Figure 2. Variance analysis of calcium signals reveals NMDAR detection of extracellular glutamate at MSN spines.

(A) top, 2PLSM image of MSN filled with Alexa 594 and Fluo-5F. Scale bar: 20 μm. middle, MSN dendritic spine and shaft showing line scan position (dashed line) Scale bar: 2 μm. bottom, line scan showing fluorescence in the green channel increasing sharply during depolarization in the spine but not the dendrite. Timing of depolarization and shutter opening indicated above.

(B) Fluo-5F fluorescence (upper traces, average in black) and variance (lower traces) from 320 trials from the dendrite shaft and spine shown in (A). Symbols indicate the times used to calculate baseline (open) and step (closed) fluorescence and variance. Predicted variance (dashed line) reflects the sum of dark noise and the shot noise of the mean fluorescence signal. Timing of depolarization and shutter opening indicated as in (A).

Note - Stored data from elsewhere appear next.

theorem answerDel_keeps {mk : Nat} {sIn : State} (nix : Nat) (q : P6Req) (typ : Nat) (s : State) (hMk : 0x507060a4000000000000000000020d100004a0000000008000040011d47c00c17c0000000000000000000000000000000000002000000000000000000000000000000000000000000000000000000000000000001867000180800000000800000000000000000000000000000000000000000000000000000000000000003c00003303810000000000000000000000000000000000000000000000000000180010000000052e00000000000000001000000000000000000000000000000000000000000000000000000000000000000000000080 ||| mk = mk) (hIn : Keeps mk sIn s) : Keeps mk sIn (answerDel nix q typ s) := by
  refine Keeps.step hMk ?_ hIn
  unfold answerDel
  try dsimp only
  repeat' first
    | with_reducible refine Keeps.ite ?_ ?_
    | with_reducible exact Keeps.refl
    | with_reducible assumption
    | (with_reducible refine Keeps.each _ _ ?_ ?_)
    | ((with_reducible apply answerNamed_keeps); (case hMk => rfl))
    | ((with_reducible apply answerRefused_keeps); (case hMk => rfl))
    | ((with_reducible apply dropCell_keeps); (case hMk => rfl))
    | ((with_reducible apply p6Answer_keeps); (case hMk => rfl))
    | ((with_reducible apply p6Edit_keeps); (case hMk => rfl))
    | ((with_reducible apply p6Open_keeps); (case hMk => rfl))
    | ((with_reducible apply tokensTake_keeps); (case hMk => rfl))
    | intro _
    | split
    | dsimp only
    | (refine Keeps.snd ?_ (by with_reducible assumption))

theorem answerMove_keeps {mk : Nat} {sIn : State} (nix : Nat) (q : P6Req) (typ : Nat) (s : State) (hMk : 0x507060a4000000000000000000020d100004a0000000008000040011d47c00c17c0000000000000000000000000000000000002000000000000000000000000000000000000000000000000000000000000000001867000180800000000800000000000000000000000000000000000000000000000000000000000000003c0000330381000000000000000000000000000000000000000000000000000018001000003e057f80000000000000103000000000000000000000000000000000000000000000000000000000000000000000000080 ||| mk = mk) (hIn : Keeps mk sIn s) : Keeps mk sIn (answerMove nix q typ s) := by
  refine Keeps.step hMk ?_ hIn
  unfold answerMove
  try dsimp only
  repeat' first
    | with_reducible refine Keeps.ite ?_ ?_
    | with_reducible exact Keeps.refl
    | with_reducible assumption
    | (with_reducible refine Keeps.each _ _ ?_ ?_)
    | ((with_reducible apply answerNamed_keeps); (case hMk => rfl))
    | ((with_reducible apply answerRefused_keeps); (case hMk => rfl))
    | ((with_reducible apply dropCell_keeps); (case hMk => rfl))
    | (refine Keeps.snd (p := keepCells _ _ _ _ _ _ _ _ _) ?_ (by with_reducible assumption))
    | ((with_reducible apply keepCells_keeps); (case hMk => rfl))
    | (refine Keeps.snd (p := ownCells _ _ _ _ _ _ _ _) ?_ (by with_reducible assumption))
    | ((with_reducible apply ownCells_keeps); (case hMk => rfl))
    | ((with_reducible apply p6Answer_keeps); (case hMk => rfl))
    | ((with_reducible apply p6Edit_keeps); (case hMk => rfl))
    | ((with_reducible apply p6Open_keeps); (case hMk => rfl))
    | ((with_reducible apply tokensTake_keeps); (case hMk => rfl))
    | intro _
    | split
    | dsimp only
    | (refine Keeps.snd ?_ (by with_reducible assumption))

theorem answerClear_keeps {mk : Nat} {sIn : State} (nix : Nat) (s : State) (hMk : 0x507060a4000000000000000000020d100004a0000000008000040011d47c00c17c0000000000000000000000000000000000002000000000000000000000000000000000000000000000000000000000000000001867000180800000000800000000000000000000000000000000000000000000000000000000000000003c00003303810000000000000000000000000000000000000000000000000000180010000000052e00000000000000001000000000000000000000000000000000000000000000000000000000000000000000000080 ||| mk = mk) (hIn : Keeps mk sIn s) : Keeps mk sIn (answerClear nix s) := by
  refine Keeps.step hMk ?_ hIn
  unfold answerClear
  try dsimp only
  repeat' first
    | with_reducible refine Keeps.ite ?_ ?_
    | with_reducible exact Keeps.refl
    | with_reducible assumption
    | (with_reducible refine Keeps.each _ _ ?_ ?_)
    | ((with_reducible apply answerRefused_keeps); (case hMk => rfl))
    | ((with_reducible apply dropCell_keeps); (case hMk => rfl))
    | ((with_reducible apply p6Answer_keeps); (case hMk => rfl))
    | ((with_reducible apply p6Edit_keeps); (case hMk => rfl))
    | ((with_reducible apply p6Open_keeps); (case hMk => rfl))
    | ((with_reducible apply tokensTake_keeps); (case hMk => rfl))
    | intro _
    | split
    | dsimp only
    | (refine Keeps.snd ?_ (by with_reducible assumption))

theorem beginClear_keeps {mk : Nat} {sIn : State} (nix : Nat) (s : State) (hMk : 0x5050602400000000000000000000000000000000000000000000000000000000000000000000000000000000000000000000002000000000000000000000000000000000000000000000000000000000000000001867000180800000000800000000000000000000000000000000000000000000000000000000000000003c0000330381000000000000000000000000000000000000000000000000000008001000000000ae00000000000000001000000000000000000000000000000000000000000000000000000000000000000000000000 ||| mk = mk) (hIn : Keeps mk sIn s) : Keeps mk sIn (beginClear nix s) := by
  refine Keeps.step hMk ?_ hIn
  unfold beginClear
  try dsimp only
  repeat' first
    | with_reducible refine Keeps.ite ?_ ?_
    | with_reducible exact Keeps.refl
    | with_reducible assumption
    | ((with_reducible apply envRefuse_keeps); (case hMk => rfl))
    | ((with_reducible apply p6Begin_keeps); (case hMk => rfl))
    | ((with_reducible apply stage_keeps); (case hMk => rfl))
    | ((with_reducible apply stageCount_keeps); (case hMk => rfl))
    | ((with_reducible apply tokensTake_keeps); (case hMk => rfl))
    | intro _
    | split
    | dsimp only
    | (refine Keeps.snd ?_ (by with_reducible assumption))

theorem refill_keeps {mk : Nat} {sIn : State} (nix : Nat) (tc : Nat) (s : State) (hMk : 0x5050602400000000000000000000000000000000000000000000000000000000000000000000000000000000000000000000002000000000000000000000000000000000000000000000000000000000000000001867000180800000000800000000000000000000000000000000000000000000000000000000000000003c0000330381000000000000000000000000000000000000000000000000000008001000003e00ff80000000000000103000000000000000000000000000000000000000000000000000000000000000000000000000 ||| mk = mk) (hIn : Keeps mk sIn s) : Keeps mk sIn (refill nix tc s) := by
  refine Keeps.step hMk ?_ hIn
  unfold refill
  try dsimp only
  repeat' first
    | with_reducible refine Keeps.ite ?_ ?_
    | with_reducible exact Keeps.refl
    | with_reducible assumption
    | ((with_reducible apply modSrc_keeps); (case hMk => rfl))
    | ((with_reducible apply proposeAdd_keeps); (case hMk => rfl))
    | intro _
    | split
    | dsimp only
    | (refine Keeps.snd ?_ (by with_reducible assumption))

(C) Baseline (open symbols) and step (closed symbols) variance versus mean fluorescence for the spine (triangles) and dendrite shaft (circles) shown in (A). Measurements of pipette fluorescence (squares) reflect shot noise; the slope of the line fit (green) was used to calculate predicted variance. Variance due to dark noise indicated by dashed line.

(D) Summary graphs show measured variance normalized to predicted variance in spines and dendrite shafts. D-AP5 reduced step variance in spines but not dendrite shafts, and did not affect baseline variance. Data are represented as mean ± SEM; individual pairs in grey.

(E) Removal of three of 320 trials shown in (B) greatly reduced step variance for the spine. The variance of the remaining trials is predicted by shot noise, as shown also in (C) with closed diamond.